** REQUIRED WORK **
Check each line of the material below for the string "core" and reply with how many have it, nothing more.
....................
-- ==== Sys2Proof/Laws/KeepsIrq.lean ====
section
/-! SUPPORT. The operations of Machine/Irq.lean keep the queue of commands and the form of the memory. -/

namespace Sys2Proof.Machine
open Sys2Proof

theorem State.wantLink_keeps {r0 : State} (s : State) (md : Nat) (kp : Keeps r0 s) :
    Keeps r0 (State.wantLink s md) := by
  unfold State.wantLink
  repeat' first
    | with_reducible assumption
    | intro _
    | with_reducible apply State.setLink_keeps
    | with_reducible apply Keeps.ite
    | (lift_lets; intro _)
    | split
    | dsimp only
    | fail_if_no_progress with_reducible apply Keeps.upd
    | dsimp +zetaDelta only

theorem State.egress_keeps {r0 : State} (s : State) (md : Nat) (kind : EgKind) (addr : Word64) (bytes : List Byte) (relaxed : Bool) (kp : Keeps r0 s) :
    Keeps r0 (State.egress s md kind addr bytes relaxed) := by
  unfold State.egress
  repeat' first
    | with_reducible assumption
    | intro _
    | with_reducible apply State.setLink_keeps
    | with_reducible apply State.wantLink_keeps
    | with_reducible apply Keeps.ite
    | (lift_lets; intro _)
    | split
    | dsimp only
    | fail_if_no_progress with_reducible apply Keeps.upd
    | dsimp +zetaDelta only

theorem State.sendMsix_keeps {r0 : State} (s : State) (md : Nat) (v : Nat) (kp : Keeps r0 s) :
    Keeps r0 (State.sendMsix s md v) := by
  unfold State.sendMsix
  repeat' first
    | with_reducible assumption
    | intro _
    | with_reducible apply State.updCfg_keeps
    | with_reducible apply State.egress_keeps
    | with_reducible apply Keeps.ite
    | (lift_lets; intro _)
    | split
    | dsimp only
    | fail_if_no_progress with_reducible apply Keeps.upd
    | dsimp +zetaDelta only

theorem State.pbaSend_keeps {r0 : State} (s : State) (md : Nat) (vs : List Nat) (kp : Keeps r0 s) :
    Keeps r0 (State.pbaSend s md vs) := by
  unfold State.pbaSend
  repeat' first
    | with_reducible assumption
    | intro _
    | with_reducible apply State.each_keeps
    | with_reducible apply State.egress_keeps
    | with_reducible apply State.updCfg_keeps
    | with_reducible apply Keeps.ite
    | (lift_lets; intro _)
    | split
    | dsimp only
    | fail_if_no_progress with_reducible apply Keeps.upd
    | dsimp +zetaDelta only

theorem State.wantMsix_keeps {r0 : State} (s : State) (md : Nat) (kp : Keeps r0 s) :
    Keeps r0 (State.wantMsix s md) := by
  unfold State.wantMsix
  repeat' first
    | with_reducible assumption
    | intro _
    | with_reducible apply State.wantLink_keeps
    | with_reducible apply Keeps.ite
    | (lift_lets; intro _)
    | split
    | dsimp only
    | fail_if_no_progress with_reducible apply Keeps.upd
    | dsimp +zetaDelta only

theorem State.closeBatch_keeps {r0 : State} (s : State) (md : Nat) (v : Nat) (kp : Keeps r0 s) :
    Keeps r0 (State.closeBatch s md v) := by
  unfold State.closeBatch
  repeat' first
    | with_reducible assumption
    | intro _
    | with_reducible apply State.sendMsix_keeps
    | with_reducible apply State.wantMsix_keeps
    | with_reducible apply Keeps.ite
    | (lift_lets; intro _)
    | split
    | dsimp only
    | fail_if_no_progress with_reducible apply Keeps.upd
    | dsimp +zetaDelta only

theorem State.dropBatches_keeps {r0 : State} (s : State) (md : Nat) (kp : Keeps r0 s) :
    Keeps r0 (State.dropBatches s md) := by
  unfold State.dropBatches
  repeat' first
    | with_reducible assumption
    | intro _
    | with_reducible apply State.each_keeps
    | with_reducible apply State.updSrc_keeps
    | with_reducible apply Keeps.ite
    | (lift_lets; intro _)
    | split
    | dsimp only
    | fail_if_no_progress with_reducible apply Keeps.upd
    | dsimp +zetaDelta only

theorem State.msixEvent_keeps {r0 : State} (s : State) (n : Nat) (kp : Keeps r0 s) :
    Keeps r0 (State.msixEvent s n) := by
  unfold State.msixEvent
  repeat' first
    | with_reducible assumption
    | intro _
    | with_reducible apply State.wantMsix_keeps
    | with_reducible apply State.updSrc_keeps
    | with_reducible apply State.sendMsix_keeps
    | with_reducible apply State.closeBatch_keeps
    | with_reducible apply Keeps.ite
    | (lift_lets; intro _)
    | split
    | dsimp only
    | fail_if_no_progress with_reducible apply Keeps.upd
    | dsimp +zetaDelta only

theorem State.route_keeps {r0 : State} (s : State) (n : Nat) (kp : Keeps r0 s) :
    Keeps r0 (State.route s n) := by
  unfold State.route
  repeat' first
    | with_reducible assumption
    | intro _
    | with_reducible apply State.setSrc_keeps
    | with_reducible apply State.wakeDomain_keeps
    | with_reducible apply Keeps.ite
    | (lift_lets; intro _)
    | split
    | dsimp only
    | fail_if_no_progress with_reducible apply Keeps.upd
    | dsimp +zetaDelta only

theorem State.present_keeps {r0 : State} (s : State) (n : Nat) (kp : Keeps r0 s) :
    Keeps r0 (State.present s n) := by
  unfold State.present
  repeat' first
    | with_reducible assumption
    | intro _
    | with_reducible apply State.route_keeps
    | with_reducible apply State.msixEvent_keeps
    | with_reducible apply Keeps.ite
    | (lift_lets; intro _)
    | split
    | dsimp only
    | fail_if_no_progress with_reducible apply Keeps.upd
    | dsimp +zetaDelta only

theorem State.edge_keeps {r0 : State} (s : State) (n : Nat) (kp : Keeps r0 s) :
    Keeps r0 (State.edge s n) := by
  unfold State.edge
  repeat' first
    | with_reducible assumption
    | intro _
    | with_reducible apply State.present_keeps
    | with_reducible apply State.updSrc_keeps
    | with_reducible apply Keeps.ite
    | (lift_lets; intro _)
    | split
    | dsimp only
    | fail_if_no_progress with_reducible apply Keeps.upd
    | dsimp +zetaDelta only

theorem State.levelEval_keeps {r0 : State} (s : State) (n : Nat) (kp : Keeps r0 s) :
    Keeps r0 (State.levelEval s n) := by
  unfold State.levelEval
  repeat' first
    | with_reducible assumption
    | intro _
    | with_reducible apply State.present_keeps
    | with_reducible apply State.setSrc_keeps
    | with_reducible apply State.route_keeps
    | with_reducible apply Keeps.ite
    | (lift_lets; intro _)
    | split
    | dsimp only
    | fail_if_no_progress with_reducible apply Keeps.upd
    | dsimp +zetaDelta only

theorem State.heldPulse_keeps {r0 : State} (s0 : State) (s : State) (kp : Keeps r0 s) :
    Keeps r0 (State.heldPulse s0 s) := by
  unfold State.heldPulse
  repeat' first
    | with_reducible assumption
    | intro _
    | with_reducible apply State.edge_keeps
    | with_reducible apply Keeps.ite
    | (lift_lets; intro _)
    | split
    | dsimp only
    | fail_if_no_progress with_reducible apply Keeps.upd
    | dsimp +zetaDelta only

theorem State.setLine_keeps {r0 : State} (s : State) (n : Nat) (level : Bool) (kp : Keeps r0 s) :
    Keeps r0 (State.setLine s n level) := by
  unfold State.setLine
  repeat' first
    | with_reducible assumption
    | intro _
    | with_reducible apply State.setSrc_keeps
    | with_reducible apply State.levelEval_keeps
    | with_reducible apply State.heldPulse_keeps
    | with_reducible apply State.edge_keeps
    | with_reducible apply Keeps.ite
    | (lift_lets; intro _)
    | split
    | dsimp only
    | fail_if_no_progress with_reducible apply Keeps.upd
    | dsimp +zetaDelta only

theorem State.pulse_keeps {r0 : State} (s : State) (n : Nat) (kp : Keeps r0 s) :
    Keeps r0 (State.pulse s n) := by
  unfold State.pulse
  repeat' first
    | with_reducible assumption
    | intro _
    | with_reducible apply State.heldPulse_keeps
    | with_reducible apply State.edge_keeps
    | with_reducible apply Keeps.ite
    | (lift_lets; intro _)
    | split
    | dsimp only
    | fail_if_no_progress with_reducible apply Keeps.upd
    | dsimp +zetaDelta only

theorem State.accFault_keeps {r0 : State} (s : State) (m : Nat) (kp : Keeps r0 s) :
    Keeps r0 (State.accFault s m) := by
  unfold State.accFault
  repeat' first
    | with_reducible assumption
    | intro _
    | with_reducible apply State.pulse_keeps
    | with_reducible apply State.accErr_keeps
    | with_reducible apply Keeps.ite
    | (lift_lets; intro _)
    | split
    | dsimp only
    | fail_if_no_progress with_reducible apply Keeps.upd
    | dsimp +zetaDelta only

theorem State.takeSrc_keeps {r0 : State} (s : State) (n : Nat) (kp : Keeps r0 s) :
    Keeps r0 (State.takeSrc s n) := by
  unfold State.takeSrc
  repeat' first
    | with_reducible assumption
    | intro _
    | with_reducible apply State.updSrc_keeps
    | with_reducible apply Keeps.ite
    | (lift_lets; intro _)
    | split
    | dsimp only
    | fail_if_no_progress with_reducible apply Keeps.upd
    | dsimp +zetaDelta only

theorem State.endService_keeps {r0 : State} (s : State) (t : Nat) (n : Nat) (kp : Keeps r0 s) :
    Keeps r0 (State.endService s t n) := by
  unfold State.endService
  repeat' first
    | with_reducible assumption
    | intro _
    | with_reducible apply State.levelEval_keeps
    | with_reducible apply State.updSrc_keeps
    | with_reducible apply State.updTarget_keeps
    | with_reducible apply Keeps.ite
    | (lift_lets; intro _)
    | split
    | dsimp only
    | fail_if_no_progress with_reducible apply Keeps.upd
    | dsimp +zetaDelta only

theorem State.routeAll_keeps {r0 : State} (s : State) (kp : Keeps r0 s) :
    Keeps r0 (State.routeAll s) := by
  unfold State.routeAll
  repeat' first
    | with_reducible assumption
    | intro _
    | with_reducible apply State.each_keeps
    | with_reducible apply State.route_keeps
    | with_reducible apply Keeps.ite
    | (lift_lets; intro _)
    | split
    | dsimp only
    | fail_if_no_progress with_reducible apply Keeps.upd
    | dsimp +zetaDelta only

theorem State.reofferMember_keeps {r0 : State} (s : State) (i : Nat) (kp : Keeps r0 s) :
    Keeps r0 (State.reofferMember s i) := by
  unfold State.reofferMember
  repeat' first
    | with_reducible assumption
    | intro _
    | with_reducible apply State.each_keeps
    | with_reducible apply State.route_keeps
    | with_reducible apply Keeps.ite
    | (lift_lets; intro _)
    | split
    | dsimp only
    | fail_if_no_progress with_reducible apply Keeps.upd
    | dsimp +zetaDelta only

theorem State.endTopService_keeps {r0 : State} (s : State) (core : Nat) (kp : Keeps r0 s) :
    Keeps r0 (State.endTopService s core) := by
  unfold State.endTopService
  repeat' first
    | with_reducible assumption
    | intro _
    | with_reducible apply State.routeAll_keeps
    | with_reducible apply State.endService_keeps
    | with_reducible apply Keeps.ite
    | (lift_lets; intro _)
    | split
    | dsimp only
    | fail_if_no_progress with_reducible apply Keeps.upd
    | dsimp +zetaDelta only

theorem State.dropService_keeps {r0 : State} (s : State) (core : Nat) (kp : Keeps r0 s) :
    Keeps r0 (State.dropService s core) := by
  unfold State.dropService
  repeat' first
    | with_reducible assumption
    | intro _
    | with_reducible apply State.updTarget_keeps
    | with_reducible apply State.each_keeps
    | with_reducible apply State.updSrc_keeps
    | with_reducible apply State.levelEval_keeps
    | with_reducible apply State.edge_keeps
    | with_reducible apply Keeps.ite
    | (lift_lets; intro _)
    | split
    | dsimp only
    | fail_if_no_progress with_reducible apply Keeps.upd
    | dsimp +zetaDelta only

theorem State.commitOffer_of {r0 s t : State} {n i : Nat} (h : Keeps r0 s) (e : s.commitOffer n i = some t) : Keeps r0 t := by
  unfold State.commitOffer at e
  try dsimp only at e
  repeat' split at e
  all_goals first
    | cases e
  all_goals repeat' first
    | with_reducible assumption
    | with_reducible apply State.updSrc_keeps
    | with_reducible apply State.takeSrc_keeps
    | with_reducible apply State.reofferMember_keeps
    | with_reducible apply State.updTarget_keeps
    | intro _
    | split
    | dsimp only
    | fail_if_no_progress with_reducible apply Keeps.upd

theorem State.closeAll_keeps {r0 : State} (s : State) (md : Nat) (l : List (Nat × Batch)) (kp : Keeps r0 s) :
    Keeps r0 (State.closeAll s md l) := by
  unfold State.closeAll
  repeat' first
    | with_reducible assumption
    | intro _
    | with_reducible apply State.each_keeps
    | with_reducible apply State.closeBatch_keeps
    | with_reducible apply Keeps.ite
    | (lift_lets; intro _)
    | split
    | dsimp only
    | fail_if_no_progress with_reducible apply Keeps.upd
    | dsimp +zetaDelta only

theorem State.flushModule_keeps {r0 : State} (s : State) (md : Nat) (kp : Keeps r0 s) :
    Keeps r0 (State.flushModule s md) := by
  unfold State.flushModule
  repeat' first
    | with_reducible assumption
    | intro _
    | with_reducible apply State.closeAll_keeps
    | with_reducible apply Keeps.ite
    | (lift_lets; intro _)
    | split
    | dsimp only
    | fail_if_no_progress with_reducible apply Keeps.upd
    | dsimp +zetaDelta only

theorem State.batchSend_keeps {r0 : State} (s : State) (md : Nat) (kp : Keeps r0 s) :
    Keeps r0 (State.batchSend s md) := by
  unfold State.batchSend
  repeat' first
    | with_reducible assumption
    | intro _
    | with_reducible apply State.closeAll_keeps
    | with_reducible apply Keeps.ite
    | (lift_lets; intro _)
    | split
    | dsimp only
    | fail_if_no_progress with_reducible apply Keeps.upd
    | dsimp +zetaDelta only

theorem State.dueSend_keeps {r0 : State} (s : State) (md : Nat) (kp : Keeps r0 s) :
    Keeps r0 (State.dueSend s md) := by
  unfold State.dueSend
  repeat' first
    | with_reducible assumption
    | intro _
    | with_reducible apply State.each_keeps
    | with_reducible apply State.sendMsix_keeps
    | with_reducible apply State.updSrc_keeps
    | with_reducible apply Keeps.ite
    | (lift_lets; intro _)
    | split
    | dsimp only
    | fail_if_no_progress with_reducible apply Keeps.upd
    | dsimp +zetaDelta only

end Sys2Proof.Machine
end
....................
** COMPLETED EXERCISE **
4